The cutaneous afferents associated with the different hindlimb nerves examined appeared similar to one another in terms of their sources of PAD although some differences may not have been evident due to the small sample size for some afferents. Figure 7 shows typical changes in the intra-spinal current threshold in three sural afferents and a CCF afferent evoked by stimulation of either cutaneous and urethral (Fig. 7A) or muscle nerves (Fig. 7B-D) at various stimulus strengths. The incidence and magnitude of the excitability increases in the two branches of the sural nerve (lateral and caudal sural) and the CCF afferents with conditioning stimulation of various segmental afferents are summarized in Fig. 8A. The data represented in this figure include not only the 28 afferents in which both cutaneous and muscle afferents were tested but also additional afferents in which only cutaneous afferents were tested. The mean decrease in intra-spinal current threshold with conditioning stimulation (5T) of hindlimb cutaneous afferents was 16 ± 8 % (range, 5-32 %), 13 ± 8 % (range, 5-38 %) for perineal afferents (cutSPud and SFP) and 10 ± 7 % (range, 5-26 %) with stimulation of the urethral nerve.

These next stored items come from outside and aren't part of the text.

/-- The acquires that complete in cycle `c`, after the writes that land in it. -/
def acquirePhase (k c : Nat) (s : State) : State :=
  let now := (getStr s k).acq.filter (fun a => decide (a.1 ≤ c))
  let s := modStr s k (fun t => { t with acq := t.acq.filter (fun a => decide (c < a.1)) })
  forEach now (fun s a => acquire k c a.2 s) s

/-! ### One running cycle -/

def FlightOp.isLoad : FlightOp → Bool
  | .wload _ => true
  | _ => false

def FlightOp.isMatrix : FlightOp → Bool
  | .wload _ => true
  | .pass _ => true
  | _ => false

/-- The macro-ops that are still in flight after cycle `c`.  Once a weight load has ended it is never issued again (R392), so the
matrix macro-ops before it could not meet their weights again, and run to their end (R106, R107; assumption 102). -/
def stillFlying (c : Nat) (fs : List Flight) : List Flight :=
  let loaded := ((fs.filter (fun f => f.op.isLoad && decide (f.op.life ≤ c - f.issue))).map (fun f => f.seq)).foldl max 0
  (fs.filter (fun f => decide (c - f.issue < f.op.life))).map (fun f =>
    if f.op.isMatrix && decide (f.seq < loaded) then { f with spoilt := true } else f)

/-- One running cycle of stream `k`: cycle `c`. -/
def cycle (k c : Nat) (s : State) : State :=
  let s := acquirePhase k c (landPhase k c (countDefer k c s))
  let r := readPhase k c (getStr s k).flights s
  let fs := stillFlying c r.1
  let s := modStr r.2 k (fun t => { t with flights := fs })
  let s := storePhase k c s
  modStr s k (fun t => { t with now := c, ranges := t.ranges.filter (fun x => x.until_ == 0 || decide (c ≤ x.until_)) })

/-- Whether nothing of the stream's static pipeline is left to do. -/
def quiet (t : Stream) : Bool :=
  t.flights.isEmpty && t.lands.isEmpty && t.stores.isEmpty && t.acq.isEmpty && !(t.ranges.any (fun x => x.static || x.until_ != 0))

/-- Run stream `k` for `n` cycles; a quiet pipeline only moves its clock. -/
def runCycles (k : Nat) : Nat → State → State
  | 0, s => s
  | n + 1, s =>
    let t := getStr s k
    if quiet t then modStr s k (fun t => { t with now := t.now + (n + 1) })
    else runCycles k n (cycle k (t.now + 1) s)

/-- Run stream `k` up to cycle `c`. -/
def runTo (k c : Nat) (s : State) : State := runCycles k (c - (getStr s k).now) s

/-- The cycle by which everything in flight has ended. -/
def drainCycle (t : Stream) : Nat :=
  (t.flights.map (fun f => f.issue + f.op.life)).foldl max
    ((t.lands.map (fun l => l.cycle)).foldl max ((t.stores.map (fun x => x.cycle)).foldl max
      ((t.acq.map Prod.fst).foldl max t.now)))

/-- Let every static macro-op in flight run to its end (R207). -/
def drain (k : Nat) (s : State) : State := runTo k (drainCycle (getStr s k)) s

/-- The cycle in which the last write of a TSTORE in flight lands, if there is one (R225, R237). -/
def lastStoreLand (t : Stream) : Option Nat :=
  t.flights.foldl (fun o f => match f.op with
    | .tstore m => some (max (o.getD 0) (f.issue + m.lat + m.t.h - 1))
    | _ => o) none

/-- The state of a register once nothing of the stream's pipeline is left to do: none is RELEASING (R117). -/
def restMeta (t : Stream) (r : Nat) : RegMeta :=
  let m := regMeta t r
  if m.st = .releasing then { m with st := .empty, stale := false, prov := [], emptyAt := 0 } else m

def restTile (t : Stream) : List (Nat × RegMeta) :=
  (List.range 64).foldl (fun l r => amSet (fun _ => RegMeta.reset) l r (restMeta t r)) t.tile

/-- The cycle at which `r` becomes EMPTY when released now: the cycle after its last access in flight (R117). -/
def emptyCycle (t : Stream) (r : Nat) : Nat :=
  t.flights.foldl (fun e f =>
    max e (max (((f.op.lastRead r).map (fun x => f.issue + x + 1)).getD 0)
               (((f.op.lastWrite r).map (fun x => f.issue + x + 1)).getD 0))) (t.now + 1)

end Sys2Proof.Machine
end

| Figure 7 Cutaneous and muscle afferent-evoked PAD in four hindlimb cutaneous afferents terminating in S1 |
| Figure 8 Incidence of PAD and the magnitude of the intra-spinal current threshold changes evoked in various hindlimb cutaneous afferents with stimulation of cutaneous (A) or muscle (B) afferents |
With regard to the muscle afferent-evoked excitability changes, in 30 of 31 tests when muscle nerve stimulation was tested at both 5T and 2T, only 5T strengths evoked excitability changes. Conditioning stimulation at 2T (near maximum group I strength) was examined 84 times in 28 afferents with an average of three different muscle nerves tested on each afferent. A decrease in the intra-spinal current threshold of ≥ 5 % was found in only one of 28 fibres (a CCF afferent). However, while this single CCF afferent showed an increase in excitability with 2T PBSt stimulation, strengths < 2T produced no changes.

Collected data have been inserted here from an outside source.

/-! ### Faults of the request unit (R311, R462) -/

def slathFault (s : State) (op core base size va : Nat) (write : Bool) : State :=
  match findOp s op with
  | none => s
  | some d =>
    let f : PageFault := { shareFault s d base size va write with source := 3, agent := 0xFFFF }
    haltShare s op core 0 1 (.slath op core) (fun s who => raiseFault s f who)

/-! ### Results (R305, R309, R314 to R326, R328) -/

def subUnits (s : State) (op core sub : Nat) : List WUnit :=
  s.units.filter (fun u => u.op == op && u.core == core && u.sub == sub)

/-- The totals that the units of one column or value give, in order, accumulated as R44 states; none if one failed. -/
def accumulate (l : List (Option (Int × Bool))) : Option (Int × Bool) :=
  l.zipIdx.foldl (fun (acc : Option (Int × Bool)) x =>
    match acc, x.1 with
    | some a, some t =>
      let r := accWrite (x.2 != 0) a.1 t
      some (r.1, a.2 || r.2)
    | _, _ => none) (some (0, false))

def unitVal (us : List WUnit) (i j : Nat) : Option (Int × Bool) :=
  match us[i]? with
  | some u => if u.status = 0 then some (u.vals.getD j (0, false)) else none
  | none => none

/-- The result values of a sub-request in payload order, before padding lanes: none where a value depends on a failed
unit. -/
def matrixVals (x : SubRun) (us : List WUnit) : List (List (Option (Int × Bool))) :=
  let r := x.r
  let cols := 128 * r.planes
  (List.range r.nv).map (fun v => (List.range r.cnt1).map (fun c =>
    accumulate ((List.range r.kt).map (fun i => unitVal us (c / cols * r.kt + i) (v * cols + c % cols)))))

def scoreVals (x : SubRun) (us : List WUnit) : List (List (Option (Int × Bool))) :=
  (List.range x.r.nv).map (fun v => (List.range x.r.t1).map (fun t => unitVal us (t / 128) (v * 128 + t % 128)))

def vsumVals (x : SubRun) (us : List WUnit) : List (List (Option (Int × Bool))) :=
  (List.range x.r.nv).map (fun v => (List.range x.dv).map (fun c =>
    accumulate ((List.range x.blocks.length).map (fun j => unitVal us j (v * x.dv + c)))))

/-- One candidate is better than another (R324). -/
def candBefore (largest : Bool) (a b : Int × Nat) : Bool :=
  if a.1 = b.1 then decide (a.2 ≤ b.2) else if largest then decide (b.1 < a.1) else decide (a.1 < b.1)

/-- The selection of R324. -/
def select (largest : Bool) (k : Nat) (cands : List (Int × Nat)) : List (Int × Nat) :=
  let top := (sortBy (candBefore largest) cands).take k
  top ++ List.replicate (k - top.length) ((if largest then intMin 32 else intMax 32), 0xFFFFFFFF)

def entryBytes (e : Int × Nat) : List Byte := leBytes 4 (truncN 32 e.1) ++ leBytes 4 e.2

/-- Bytes with holes: a hole is a value that the spec leaves open, and takes free bytes. -/
def fillFree : List (Option Byte) → State → State × List Byte
  | [], s => (s, [])
  | some b :: bs, s => let r := fillFree bs s; (r.1, b :: r.2)
  | none :: bs, s => let d := drawByte s; let r := fillFree bs d.1; (r.1, d.2 :: r.2)

def valBytes (o : Option (Int × Bool)) : List (Option Byte) :=
  match o with
  | some v => (leBytes 4 (truncN 32 v.1)).map some
  | none => List.replicate 4 none

/-- Rows of values, each padded with zero lanes to `n`. -/
def rowBytesTo (n : Nat) (rows : List (List (Option (Int × Bool)))) : List (Option Byte) :=
  rows.flatMap (fun l => l.flatMap valBytes ++ List.replicate (4 * (n - l.length)) (some 0#8))

/-- The I32 elements that the units of an array read. -/
def arrayVals (us : List WUnit) : List Int := us.flatMap (fun u => u.vals.map Prod.fst)

def clipsOf (rows : List (List (Option (Int × Bool)))) : Nat :=
  (rows.flatMap (fun l => l.filterMap id)).countP (fun v => v.2)

/-- The payload of a sub-request, its CLIPS, COUNT and OVF; `bad` says that a unit failed.  R309 counts clipped result values: that with
CTL.TOPK the candidates of every column count, delivered or not, is the model's choice (assumption 110). -/
def payloadOf (x : SubRun) (us : List WUnit) (bad : Bool) : List (Option Byte) × Nat × Nat × Nat :=
  let r := x.r
  let hole := fun (n : Nat) => (List.replicate n none : List (Option Byte))
  let ents := fun (l : List (Int × Nat)) => (l.flatMap entryBytes).map some
  if r.matrix then
    let vals := matrixVals x us
    if r.topk then
      (if bad then hole (8 * r.nv * r.ksel)
       else vals.flatMap (fun l => ents (select (bitOf r.ctl 1) r.ksel
         (l.zipIdx.map (fun v => ((v.1.map Prod.fst).getD 0, (v.2 + r.t0) % 2 ^ 32))))),
       clipsOf vals, r.nv * r.ksel, 0)
    else (rowBytesTo r.np vals, clipsOf vals, r.nv * r.cnt1, 0)
  else match r.op with
    | 2 => let vals := scoreVals x us; (rowBytesTo r.tp vals, clipsOf vals, r.nv * r.t1, 0)
    | 3 => let vals := vsumVals x us; (rowBytesTo x.dv vals, clipsOf vals, r.nv * x.dv, 0)
    | 6 =>
      (if bad then hole (8 * r.ksel)
       else ents (select (bitOf r.ctl 1) r.ksel ((arrayVals us).zipIdx.map (fun v => (v.1, (v.2 + r.t0) % 2 ^ 32)))), 0, r.ksel, 0)
    | 7 => (us.flatMap (fun u => if u.status = 0 then u.data.map some
        else List.replicate (((unitPieces x).getD u.idx []).map Prod.snd).sum none), 0, r.cnt0, 0)
    | 8 => ([], 0, r.cnt0, 0)
    | _ =>
      let d := deliver (partial48 (arrayVals us))
      ((if bad then hole 4 else (leBytes 4 (truncN 32 d.1)).map some) ++ List.replicate 4 (some 0#8), 0, 1, if d.2 then 1 else 0)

Figure 7B shows that stimulation of either a flexor (PBSt) or an extensor muscle nerve (Q, GS) at > 2T evoked a decrease in intra-spinal current threshold and that in almost every case more than one muscle nerve was effective in a given afferent. Although only tested in a few fibres, combined simultaneous conditioning stimulation of two effective muscle nerves at 5T did not increase the magnitude of the evoked PAD beyond that observed with conditioning of a single muscle nerve. There was also no evidence of a reduction of the excitability increase with simultaneous stimulation of two nerves using a 20 ms condition-test interval and both threshold and subthreshold conditioning stimulation strengths. In 13 of the 27 afferents that received PAD with 5T (but not with 2T) stimulation strengths, additional increases in the strength of the conditioning stimuli above 5T (e.g. 10T) resulted in a further 4 % decrease in the intra-spinal current threshold (as evident in Fig. 7B with Q stimulation and Fig. 7D with PBSt stimulation).
The PAD evoked with 5T conditioning nerve stimulation in the pooled sample of hindlimb afferents was examined to reveal the muscle nerves most effective in evoking PAD, presumably by group II muscle afferent activation. The histogram in Fig. 8B shows that stimulation of afferents of either flexor (PBSt) or extensor (GS, Q) muscle nerves was effective; about 75 % of all fibres received PAD from PBSt nerve stimulation, about 25 % from GS stimulation, and just over 80 % of the fibres received PAD from 5T Q stimulation (note, however, the small sample size). In addition, the mean decrease in intra-spinal current threshold evoked by muscle afferents at 5T was 9 ± 4 % as compared with that evoked by conditioning stimulation of cutaneous afferents (16 ± 8 %).